To the shadow Treasurer, I refer him to today's employment figures and the creation of 32,000 jobs. I refer him to the Leader of the Opposition's reckless fear campaign, which the shadow Treasurer is now trying to reinterpret because the shadow Treasurer must know the kind of nonsense that was spouted by the Leader of the Opposition. What the opposition went round saying for months and months and months was that the economy would basically halt the day carbon pricing came into effect, and that it would be a wrecking ball through our economy. Terminology like 'a permanent depression' was used. Whyalla was going to be wiped off the map.

Let us be very, very clear here: what the Leader of the Opposition effectively predicted was the loss of hundreds and hundreds and hundreds and hundreds of thousands of jobs. That was the nature of his fear campaign. The coal industry—not to exist anymore. The town of Whyalla—gone. All manufacturing—gone. A wrecking ball through the economy; a permanent depression. These were the predictions.

What has in fact happened—and the shadow Treasurer really knows this, but feels the need to fall in line with this reckless campaign—is that we have continued to see jobs growth.

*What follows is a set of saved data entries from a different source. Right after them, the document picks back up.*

-- ==== Sys2Proof/Laws/Sweep.lean ====
section
/-! SUPPORT. What the Plant Monitor's shared operations, and the passing of time, keep. `Part.Swept p q` says
that `q` is `p` after such an operation: all that `Part.Kept` lists stands but the Plant Monitor's own state. -/

namespace Sys2Proof.Machine

/-- Between `p` and `q` everything that `Part.Kept 0` lists stands, the Plant Monitor aside. -/
def Part.Swept (p q : Part) : Prop := Part.Kept 0 { p with monitor := q.monitor } q

namespace Part.Swept

variable {p q r : Part}

theorem refl (p : Part) : Part.Swept p p := Part.Kept.refl p

theorem of_kept (h : Part.Kept 0 p q) : Part.Swept p q := { h with monitor := rfl }

theorem trans (h : Part.Swept p q) (k : Part.Swept q r) : Part.Swept p r :=
  Part.Kept.then₀ (n := 0) (q := { q with monitor := r.monitor }) { h with monitor := rfl } k

end Part.Swept

/-! ### The operations -/

theorem Part.swept_elapse (p : Part) (ms : Nat) : Part.Swept p (p.elapse ms) := by
  have map : ∀ e : SliceEntry, e.Follows (e.elapse ms) := fun e h => by
    obtain ⟨u, i, q⟩ := e
    cases u <;> simp_all [SliceEntry.elapse, SliceEntry.sound]
  constructor
  case map => exact fun i => by rw [Part.slice_elapse]; exact map _
  all_goals simp [Part.elapse]
  split <;> simp

theorem Part.swept_dwellOn (p : Part) (s : Option Nat) : Part.Swept p (p.dwellOn s) := by
  constructor <;> simp [Part.slice, Part.dwellOn]

theorem Part.swept_startSweep (p : Part) : Part.Swept p p.startSweep := p.swept_dwellOn _

theorem Part.swept_resumeSweep (p : Part) : Part.Swept p p.resumeSweep := by
  unfold Part.resumeSweep
  split
  · exact p.swept_startSweep
  · exact .refl p

theorem Part.kept_sweepDone (p : Part) : Part.Kept 0 p p.sweepDone :=
  (p.kept_raisePlant _).then₀ (Part.Kept.foldl Part.kept_markAttempt _ _)

theorem Part.swept_advance (p : Part) (n : Nat) : Part.Swept p (p.advance n) := by
  unfold Part.advance
  dsimp only
  split
  · exact p.swept_dwellOn _
  · split
    · exact (Part.Swept.of_kept p.kept_sweepDone).trans (Part.swept_dwellOn _ _)
    · exact p.swept_dwellOn _

theorem Part.swept_restart (p : Part) : Part.Swept p p.restart :=
  Part.Swept.trans (q := { p with monitor := { p.monitor with active := p.monitor.waiting, restartWaiting := false } })
    (by constructor <;> simp [Part.slice]) (Part.swept_startSweep _)

theorem Part.swept_afterDwell (p : Part) (n : Nat) : Part.Swept p (p.afterDwell n) := by
  unfold Part.afterDwell
  split
  · exact p.swept_restart
  · exact p.swept_advance n

theorem Part.swept_setQuality (p : Part) (n : Nat) (e : QualityEntry) : Part.Swept p (p.setQuality n e) := by
  constructor <;> simp [Part.slice, Part.setQuality]

theorem Part.swept_clearCounts (p : Part) (n : Nat) : Part.Swept p (p.clearCounts n) := p.swept_setQuality _ _

/-- A LIFT verdict of the host, or one for a slice that is not pinned, leaves a map entry sound. -/
theorem SliceEntry.follows_lift (byHost : Bool) (e : SliceEntry) (h : byHost = true ∨ e.pinned = false) :
    e.Follows (e.lift byHost) := fun hs => by
  obtain ⟨u, i, q⟩ := e
  rcases u with _ | _ | _ | _ | ⟨_, _ | _⟩ | _ | _ | _ <;> rcases h with h | h <;>
    simp_all [SliceEntry.lift, SliceEntry.sound]

/-- A LIFT verdict. -/
theorem Part.kept_liftVerdict (byHost : Bool) (p : Part) (n : Nat) (h : byHost = true ∨ (p.slice n).pinned = false) :
    Part.Kept 0 p (Part.liftVerdict byHost p n) :=
  p.kept_setSlice _ _ (SliceEntry.follows_lift byHost _ h)

/-- A slice in clear mode is not pinned (R125). -/
theorem SliceEntry.pinned_of_clear {e : SliceEntry} (h : e.mode = .clear) : e.pinned = false := by
  obtain ⟨u, i, q⟩ := e
  cases u <;> cases i <;> cases q <;> simp_all [SliceEntry.mode]

/-- An estimate applied to a slice. -/
theorem Part.swept_applyEstimate (p : Part) (n m : Nat) : Part.Swept p (p.applyEstimate n m) := by
  have upkeep : ∀ {q : Part} (gs : List Nat), Part.Swept p q → Part.Swept p (q.upkeepAll gs) := fun gs h =>
    h.trans (Part.Swept.of_kept (Part.kept_upkeepAll _ gs))
  have verdict : ∀ {q r : Part} (e : PlantEvent) (i k : Nat) (f : QualityEntry), Part.Swept p q → Part.Kept 0 q r →
      Part.Swept p (if i ≤ k then r.raisePlant e else p.setQuality n f) := fun e i k f h l => by
    split
    · exact h.trans (Part.Swept.of_kept (l.then₀ (Part.kept_raisePlant _ e)))
    · exact p.swept_setQuality _ _
  unfold Part.applyEstimate
  dsimp only
  split
  · exact .refl p
  · exact upkeep _ (p.swept_setQuality _ _)
  · exact upkeep _ (verdict _ _ _ _ (p.swept_setQuality _ _) (Part.kept_quarantineVerdict _ _ _))
  · next hm =>
    exact upkeep _ (verdict _ _ _ _ (p.swept_setQuality _ _)
      (Part.kept_liftVerdict _ _ _ (.inr (SliceEntry.pinned_of_clear hm))))

/-- The end of a dwell. -/
theorem Part.swept_endDwell (p : Part) (m : Nat) : Part.Swept p (p.endDwell m) := by
  unfold Part.endDwell
  split
  · exact .refl p
  · exact ((p.swept_elapse _).trans (Part.swept_applyEstimate _ _ _)).trans (Part.swept_afterDwell _ _)

/-- Only the pointer and the dwell change where a dwell begins or the sweep goes idle. -/
theorem Part.dwellOn_frame (p : Part) (s : Option Nat) :
    (p.dwellOn s).monitor = { p.monitor with pointer := (p.dwellOn s).monitor.pointer, dwell := (p.dwellOn s).monitor.dwell } :=
  rfl

end Sys2Proof.Machine
end

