/-- A slice that is let go and then forced ends QUARANTINED and pinned. -/
theorem SliceEntry.quarantine_released (e : SliceEntry) : e.released.quarantine true = ⟨.quarantined, false, true⟩ := by
  unfold SliceEntry.released
  split <;> simp [SliceEntry.quarantine]

/-- So does a claimed slice that is forced and then let go. -/
theorem SliceEntry.released_quarantine {e : SliceEntry} {g : Nat} (h : e.use = .claimed g) :
    (e.quarantine true).released = ⟨.quarantined, false, true⟩ := by
  rw [SliceEntry.quarantine_of_keepsState (by simp [SliceEntry.keepsState, h])]
  simp [SliceEntry.released]

/-- The lifted entry, by the slice's state. -/
theorem SliceEntry.lift_host {e : SliceEntry} (h : e.sound = true) : e.lift true =
    if e.use = .quarantined then ⟨.free, false, false⟩ else { e with impaired := false, pinned := false } := by
  obtain ⟨u, i, q⟩ := e
  cases u <;> simp_all [SliceEntry.lift, SliceEntry.sound]

theorem SliceEntry.pinned_of_unmarked {e : SliceEntry} (h : e.sound = true) (hu : e.use ≠ .quarantined)
    (hi : e.impaired = false) : e.pinned = false := by
  obtain ⟨u, i, q⟩ := e
  rcases u with _ | _ | _ | _ | ⟨_, _ | _⟩ | _ | _ | _ <;> simp_all [SliceEntry.sound]

/-- The host's lift changes an entry that is QUARANTINED or carries the impaired mark. -/
theorem SliceEntry.lift_host_ne {e : SliceEntry} (h : e.sound = true) :
    (e.lift true != e) = (e.use == .quarantined || e.impaired) := by
  rw [SliceEntry.lift_host h]
  by_cases hu : e.use = .quarantined
  · have hne : (⟨.free, false, false⟩ : SliceEntry) ≠ e := fun he => by simp [← he] at hu
    simp [hu, hne]
  · rw [if_neg hu, beq_false_of_ne hu, Bool.false_or]
    cases hi : e.impaired with
    | false =>
      have hsame : { e with impaired := false, pinned := false } = e := by
        have hp := SliceEntry.pinned_of_unmarked h hu hi
        cases e
        simp_all
      simp [hsame]
    | true =>
      have hne : { e with impaired := false, pinned := false } ≠ e := fun he => by
        rw [← he] at hi
        simp at hi
      simp [hne]

/-! ### Verdicts over several slices -/

/-- Between `p` and `q` the slices `ns` have taken `f`, and the counts of those whose entry `ends` them are 0; but for
the test of the cap nothing else changes. -/
structure Part.Verdicts (f : SliceEntry → SliceEntry) (ends : SliceEntry → Prop) (ns : List Nat) (p q : Part) :
    Prop where
  frame : q = { p with
    slices := q.slices, level := q.level, events := q.events
    monitor := { p.monitor with quality := q.monitor.quality } }
  slices : q.slices.length = p.slices.length
  quality : q.monitor.quality.length = p.monitor.quality.length
  slice : ∀ i, q.slice i = if i ∈ ns then f (p.slice i) else p.slice i
  counts : ∀ i ∈ ns, ends (p.slice i) → (q.qualityOf i).strikes = 0 ∧ (q.qualityOf i).clears = 0
  others : ∀ i, i ∉ ns → q.qualityOf i = p.qualityOf i
  raised : q.events.raised = p.events.raised
  clear : p.level.overCap = false → q.level = p.level ∧ q.events = p.events

theorem Part.qualityOf_clearCounts {p : Part} {n : Nat} (hn : n < p.monitor.quality.length) (i : Nat) :
    (p.clearCounts n).qualityOf i =
      if i = n then { p.qualityOf n with strikes := 0, clears := 0 } else p.qualityOf i := by
  unfold Part.clearCounts Part.qualityOf
  by_cases h : i = n
  · subst h
    simp [List.getD_eq_getElem?_getD, hn]
  · simp [List.getD_eq_getElem?_getD, h, List.getElem?_set_ne (Ne.symm h)]

section
variable {f : SliceEntry → SliceEntry} {ends : SliceEntry → Prop} {p q r : Part} {n : Nat} {ns ms : List Nat}

/-- No slice has taken a verdict yet. -/
theorem Part.Verdicts.refl (f : SliceEntry → SliceEntry) (ends : SliceEntry → Prop) (p : Part) :
    Part.Verdicts f ends [] p p :=
  ⟨rfl, rfl, rfl, fun _ => by simp, fun _ h => by simp at h, fun _ _ => rfl, rfl, fun _ => ⟨rfl, rfl⟩⟩

theorem Part.Verdicts.append (h : Part.Verdicts f ends ns p q) (k : Part.Verdicts f ends ms q r) (hd : ns.Disjoint ms) :
    Part.Verdicts f ends (ns ++ ms) p r where
  frame := by rw [k.frame, h.frame]
  slices := k.slices.trans h.slices
  quality := k.quality.trans h.quality
  slice i := by
    rw [k.slice, h.slice]
    by_cases hm : i ∈ ms
    · have hn : i ∉ ns := fun hn => hd hn hm
      simp [hn, hm]
    · simp [hm]
  counts i hi he := by
    by_cases hm : i ∈ ms
    · exact k.counts i hm (by rwa [h.slice, if_neg fun hn => hd hn hm])
    · rw [k.others i hm]
      exact h.counts i ((List.mem_append.mp hi).resolve_right hm) he
  others i hi := by
    obtain ⟨hn, hm⟩ := not_or.mp (mt List.mem_append.mpr hi)
    rw [k.others i hm, h.others i hn]
  raised := k.raised.trans h.raised
  clear hover := by
    obtain ⟨hlevel, hevents⟩ := h.clear hover
    obtain ⟨klevel, kevents⟩ := k.clear (by rwa [hlevel])
    exact ⟨klevel.trans hlevel, kevents.trans hevents⟩
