/-- R202 (a) to (d), (f), R204, R208, R210 (a): a failure that the command word alone decides is answered with its code,
no event is issued, and nothing but the response changes; each of the nine operations and seven reserved opcodes. -/
def Obligations.CommandWordFailuresAreImmediate : Prop :=
  ∀ (i : Instr) (s : State) (k : Failure), s.resetIn = none → commandFailure s.cfg i = some k →
    ∃ t, exec i s = .next t ∧ AnsweredFailure t k.code ∧ Issued s t [] ∧
      KeepsBlock s t ∧ KeepsTransient s t ∧ KeepsRegisters s t ∧ KeepsSurroundings s t

/-- R210: failures are precise: an operation that answers a failure has issued no write and has not changed the
oscillator table. -/
def Obligations.FailuresLeaveNoPartialEffect : Prop :=
  ∀ (i : Instr) (s t : State), s.resetIn = none → exec i s = .next t → t.status ≠ 0#3 →
    t.osc = s.osc ∧ ∃ es, Issued s t es ∧ ∀ e ∈ es, e.isWrite = false

/-- R202, R203, R204, R205, R201: which operation can answer which failure. -/
def Obligations.FailureKindsByOperation : Prop :=
  ∀ (i : Instr) (s t : State), s.resetIn = none → exec i s = .next t →
    (t.status = 2#3 → ∃ a, i = .resolve a) ∧
      (t.status = 3#3 → ∃ a, i = .clkEnable a ∨ i = .clkDisable a ∨ i = .clkEnabled a) ∧
      (t.status = 4#3 → i = .settleWait) ∧ (i = .settleWait → t.status ≠ 1#3)

/-! ## RESOLVE -/

/-- R112: RESOLVE of an oscillator node answers the stored frequency as it stands, with no register access and no
check. -/
def Obligations.ResolveOfOscillatorReadsTheTable : Prop :=
  ∀ (s : State) (a : Word) (i : Nat) (o : Oscillator), s.resetIn = none →
    s.cfg.topo[a.toNat]? = some (.osc i) → s.osc[i]? = some o →
      ∃ t, exec (.resolve a) s = .next t ∧ AnsweredOk t o.freq ∧ Issued s t [] ∧ KeepsBlock s t ∧
        t.iter = s.iter ∧ t.rmw = s.rmw ∧ KeepsRegisters s t ∧ KeepsSurroundings s t

/-- R110 to R120: undisturbed, RESOLVE answers exactly what the reference resolver computes in unbounded natural
numbers: the frequency, or the first failure; it reads exactly the reference's registers in the reference's order
(R123), writes none, and leaves everything but the response and the transient registers unchanged. -/
def Obligations.ResolveIsExact : Prop :=
  ∀ (s : State) (a : Word) (r : Except Failure Nat), Undisturbed s → s.cfg.wf = true → a.toNat < s.cfg.nNodes →
    exactResolve s.cfg s.osc s.readReg (s.cfg.maxDepth + 1) a.toNat = some r →
      ∃ t, exec (.resolve a) s = .next t ∧ AnswersExactly t r ∧
        Issued s t ((exactReads s.cfg s.osc s.readReg (s.cfg.maxDepth + 1) a.toNat).map fun x =>
          .rd x (s.readReg x)) ∧
        KeepsBlock s t ∧ t.iter = s.iter ∧ t.rmw = s.rmw ∧ KeepsRegisters s t ∧ KeepsSurroundings s t

/-- R34 (b), (g), R122: over a well-formed configuration the reference resolver always comes to a frequency or a
failure: the fuel never runs out. -/
def Obligations.WalksAlwaysEnd : Prop :=
  ∀ (c : Config) (osc : List Oscillator) (word : Word → Word) (n : Nat), c.wf = true → osc.length = c.nOsc →
    n < c.nNodes → ∃ r, exactResolve c osc word (c.maxDepth + 1) n = some r

/-- R122, R219 (c), R110: whatever the hardware does, RESOLVE issues at most 3 × `MAX_DEPTH` events, all reads, and `sp`
ends within `MAX_DEPTH`. (In a topology whose every menu is empty `MAX_DEPTH` may be 0, and then the one read of the
multiplexer field is still made.) -/
def Obligations.ResolveIsBounded : Prop :=
  ∀ (s : State) (a : Word), s.resetIn = none → s.cfg.wf = true → s.osc.length = s.cfg.nOsc →
    ∃ t es, exec (.resolve a) s = .next t ∧ Issued s t es ∧
      (es.length ≤ 3 * s.cfg.maxDepth ∨ s.cfg.maxDepth = 0 ∧ es.length = 1) ∧
      (∀ e ∈ es, e.isWrite = false) ∧ (a.toNat < s.cfg.nNodes → t.sp ≤ s.cfg.maxDepth)

/-- R120, R212: an unknown multiplexer value at the requested node fails right after the one read of the multiplexer
field: no parent is resolved and no ratio field is read, whatever the hardware does. -/
def Obligations.UnknownMultiplexerFailsAtOnce : Prop :=
  ∀ (s : State) (a : Word) (node : Node) (mux : Field), s.resetIn = none →
    s.cfg.topo[a.toNat]? = some node →
    ((∃ p menu numer denom, node = .pll p mux menu numer denom) ∨ ∃ menu div gate, node = .derived mux menu div gate) →
    menuLookup node.menu (extract (s.pollHw.readReg mux.addr) mux).toNat = none →
      ∃ t, exec (.resolve a) s = .next t ∧ AnsweredFailure t 1#3 ∧
        Issued s t [.rd mux.addr (s.pollHw.readReg mux.addr)] ∧ KeepsBlock s t ∧ KeepsRegisters s.pollHw t ∧
        KeepsSurroundings s.pollHw t

/-- R114, R116, R117, R118: a PLL stage is exact: the quotient of the exact product, or the overflow failure exactly
when the quotient exceeds 2^32 − 1. -/
def Obligations.PllStageIsExact : Prop :=
  ∀ (fp n d : Word) (s : State), n.toNat ≤ 4095 → d.toNat ≤ 63 →
    let q := fp.toNat * (n.toNat + 1) / (d.toNat + 1)
    (q < 2 ^ 32 → pllStage fp n d s = .ok (BitVec.ofNat 32 q) (s.setAcc (BitVec.ofNat 64 q))) ∧
      (2 ^ 32 ≤ q → pllStage fp n d s = .failed .arithmeticOverflow (s.setAcc (BitVec.ofNat 64 q)))

/-- R115: a derived stage divides by the raw divider plus one, so that 0 divides by 1, for every divider of up to 32
bits, and its result never exceeds the parent's frequency. -/
def Obligations.DerivedStageIsExact : Prop :=
  ∀ (fp r : Word) (s : State),
    ∃ v u, derivedStage fp r s = .ok v u ∧ v.toNat = fp.toNat / (r.toNat + 1) ∧ v.toNat ≤ fp.toNat ∧
      u = s.setAcc (v.setWidth 64)

/-- R117: a derived stage under a PLL stage that does not overflow equals one division by the product of the
divisors. -/
def Obligations.StagesDivideOnce : Prop :=
  ∀ (fp n d r v w : Word) (s t u : State), n.toNat ≤ 4095 → d.toNat ≤ 63 →
    pllStage fp n d s = .ok v t → derivedStage v r t = .ok w u →
      w.toNat = fp.toNat * (n.toNat + 1) / ((d.toNat + 1) * (r.toNat + 1))

/-- R119: a walk that reaches a root of 0 Hz answers 0 with status OK, whatever the other oscillators are and whatever the
hardware does; and over roots that are all 0 Hz no walk overflows and every walk that succeeds answers 0. -/
def Obligations.ZeroRootsResolveToZero : Prop :=
  (∀ (s : State) (a : Word) (i : Nat) (o : Oscillator), s.resetIn = none →
    reachedRoot (s.cfg.maxDepth + 1) a.toNat s = some i → s.osc[i]? = some o → o.freq = 0#32 →
      ∃ t, exec (.resolve a) s = .next t ∧ AnsweredOk t 0#32) ∧
  ∀ (s t : State) (a : Word), s.resetIn = none → (∀ o ∈ s.osc, o.freq = 0#32) → exec (.resolve a) s = .next t →
    t.status ≠ 2#3 ∧ (t.status = 0#3 → t.value = 0#32)

/-- R127: undisturbed, RESOLVE depends on nothing but the tables, the stored frequencies and the multiplexer and ratio
registers: not on a gate, bypass, safe-mode, lock or busy bit in another register, nor on the constants of the
oscillators. -/
def Obligations.ResolveReadsNothingElse : Prop :=
  ∀ (s1 s2 t1 t2 : State) (a : Word), Undisturbed s1 → Undisturbed s2 → s1.cfg = s2.cfg →
    s1.osc.map (fun o => o.freq) = s2.osc.map (fun o => o.freq) →
    (∀ node ∈ s1.cfg.topo, ∀ x ∈ ratioAddresses node, s1.readReg x = s2.readReg x) →
    exec (.resolve a) s1 = .next t1 → exec (.resolve a) s2 = .next t2 →
      t1.status = t2.status ∧ (t1.status = 0#3 → t1.value = t2.value)

/-! ## All operations -/

/-- R20, R22, R151, R210: no operation, failed or not, changes the oscillator table but OSC_SET, and none changes the
constants of the table. -/
def Obligations.OnlyOscSetChangesTheTable : Prop :=
  ∀ (i : Instr) (s t : State), s.resetIn = none → exec i s = .next t →
    ((∀ a b, i ≠ .oscSet a b) → t.osc = s.osc) ∧ (OscConstants s → OscConstants t)

/-- R66, R151, R110: only STAT_CLEAR, CLK_ENABLE and CLK_DISABLE write to the register space; undisturbed, every
other operation leaves every register as it was. -/
def Obligations.OnlyThreeOperationsWrite : Prop :=
  ∀ (i : Instr) (s t : State), s.resetIn = none → exec i s = .next t →
    (∀ a, i ≠ .statClear a ∧ i ≠ .clkEnable a ∧ i ≠ .clkDisable a) →
      (∃ es, Issued s t es ∧ ∀ e ∈ es, e.isWrite = false) ∧ (s.hw = [] → KeepsRegisters s t)

/-- R176: undisturbed, no operation of the block changes the lifecycle of a PLL. -/
def Obligations.OperationsDoNotMoveTheLifecycle : Prop :=
  ∀ (i : Instr) (s t : State), s.hw = [] → exec i s = .next t → t.life = s.life

/-- R59, R68: every transfer of every operation, whether reset ends it or not, goes to the finite set of addresses that
the configuration names. -/
def Obligations.TransfersStayInTheAddressSet : Prop :=
  ∀ (i : Instr) (s t : State), exec i s = .next t →
    ∃ es, Issued s t es ∧ ∀ e ∈ es, e.addr ∈ blockAddresses s.cfg

/-- R66, R67: an operation's outcome is a function of the command, the stored table and the answers to its reads: two
runs whose reads were answered alike issued the same events, and answered alike. -/
def Obligations.AnswersDetermineTheOutcome : Prop :=
  ∀ (i : Instr) (s1 s2 t1 t2 : State) (es1 es2 : List Event), s1.resetIn = none → s2.resetIn = none →
    s1.cfg = s2.cfg → s1.osc = s2.osc → exec i s1 = .next t1 → exec i s2 = .next t2 →
    Issued s1 t1 es1 → Issued s2 t2 es2 → answersOf es1 = answersOf es2 →
      es1 = es2 ∧ t1.status = t2.status ∧ (t1.status = 0#3 → t1.value = t2.value) ∧ t1.osc = t2.osc

/-- R24, R84: the transient registers carry no value between operations: two states that differ in them alone end the
same operation in the same way, in states that differ in them alone. -/
def Obligations.TransientRegistersDoNotMatter : Prop :=
  ∀ (i : Instr) (s1 s2 : State), s1.lasting = s2.lasting → SameLasting (exec i s1) (exec i s2)

/-! ## Invariants of the machine -/

/-- Every step keeps the invariant: the register space in canonical form, the oscillators' constants, a status that R201
gives; and no step changes the static tables (R64, R241). That the status after a reset is such a code is the model's
choice (notes/assumptions/5.md), and the canonical form of the register space is the model's (4.md). -/
def Obligations.StepKeepsTheInvariant : Prop :=
  ∀ s t : State, Invariant s → step s = .next t → Invariant t ∧ t.cfg = s.cfg

/-- The machine after reset has the invariant, and the reference configuration is well-formed (R34, R35). The status 0
is the model's choice (notes/assumptions/5.md). -/
def Obligations.ResetHasTheInvariant : Prop := Invariant State.reset ∧ State.reset.cfg.wf = true

/-- R185, R187, R184: every step keeps the invariants that tie the registers to the lifecycle, and every step keeps the
busy bit 0 but from a write on (the field that remembers the write is the model's, notes/assumptions/10.md), in a
configuration whose registers each have one class (R58) and whose gate bits are no bypass bits, where the hardware makes
no move but those of its lifecycle. The lock bit 0 on lifting bypass is the model's deduction from R185 (notes/assumptions/8.md). -/
def Obligations.StepKeepsTheLifecycleInvariant : Prop :=
  ∀ s t : State, oneClass s.cfg = true → gatesApart s.cfg = true →
    (∀ ms ∈ s.hw, ∀ m ∈ ms, isLifecycleMove m = true) →
    (∀ m, s.inputs.head? = some (.hardware m) → isLifecycleMove m = true) →
    step s = .next t →
      ((∀ p, LifeAgrees s p) → ∀ p, LifeAgrees t p) ∧ (BusyWithinEnvelope s → BusyWithinEnvelope t)

/-! ## Reset -/

/-- R241, R243: after reset the block is IDLE and its oscillator table is `OSC_DEFAULT`; a reset of a running machine
does the same and leaves the register space, the lifecycle and the static tables alone. -/
def Obligations.ResetLoadsTheDefaults : Prop :=
  State.reset.phase = .idle ∧ State.reset.osc = State.reset.cfg.oscDefault ∧
    ∀ (s : State) (rest : List Input), s.cfg.wf = true → s.phase = .idle → s.inputs = .reset :: rest →
      ∃ t, step s = .next t ∧ t.phase = .idle ∧ t.osc = s.cfg.oscDefault ∧ t.cfg = s.cfg ∧ KeepsRegisters s t ∧
        t.life = s.life ∧ t.inputs = rest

We have continued to see jobs growth at a time of volatility continuing in the global economy.

I would refer the shadow Treasurer to the work of the IMF. He might hang his head about that—needing to look at the work of the IMF—but it records, of course, the circumstances of the global economy and some of the things that are impacting on global growth rates. It also records the circumstances of the Australian economy, where we continue to see growth at trend, where we continue to see jobs created, and where we continue to see low unemployment rates. When you look around the world, who would you change with? America? No—higher than us. The UK? No—higher than us. Parts of Europe with unemployment rates at 20 per cent or 25 per cent? Here, in the Australian economy: low unemployment; low inflation; a triple-A credit rating from all three major credit ratings agencies—something never achieved by the Howard government in office.

The opposition should stop talking the Australian economy down. Australians are proud of the economy we have created. We have done it together—employers, employees, unions and the government, working in partnership in the worst economic downturn since the great recession of the late 1920s, and we have come through, building jobs, and we will continue to build for the future through our clean energy package and build jobs at the same time.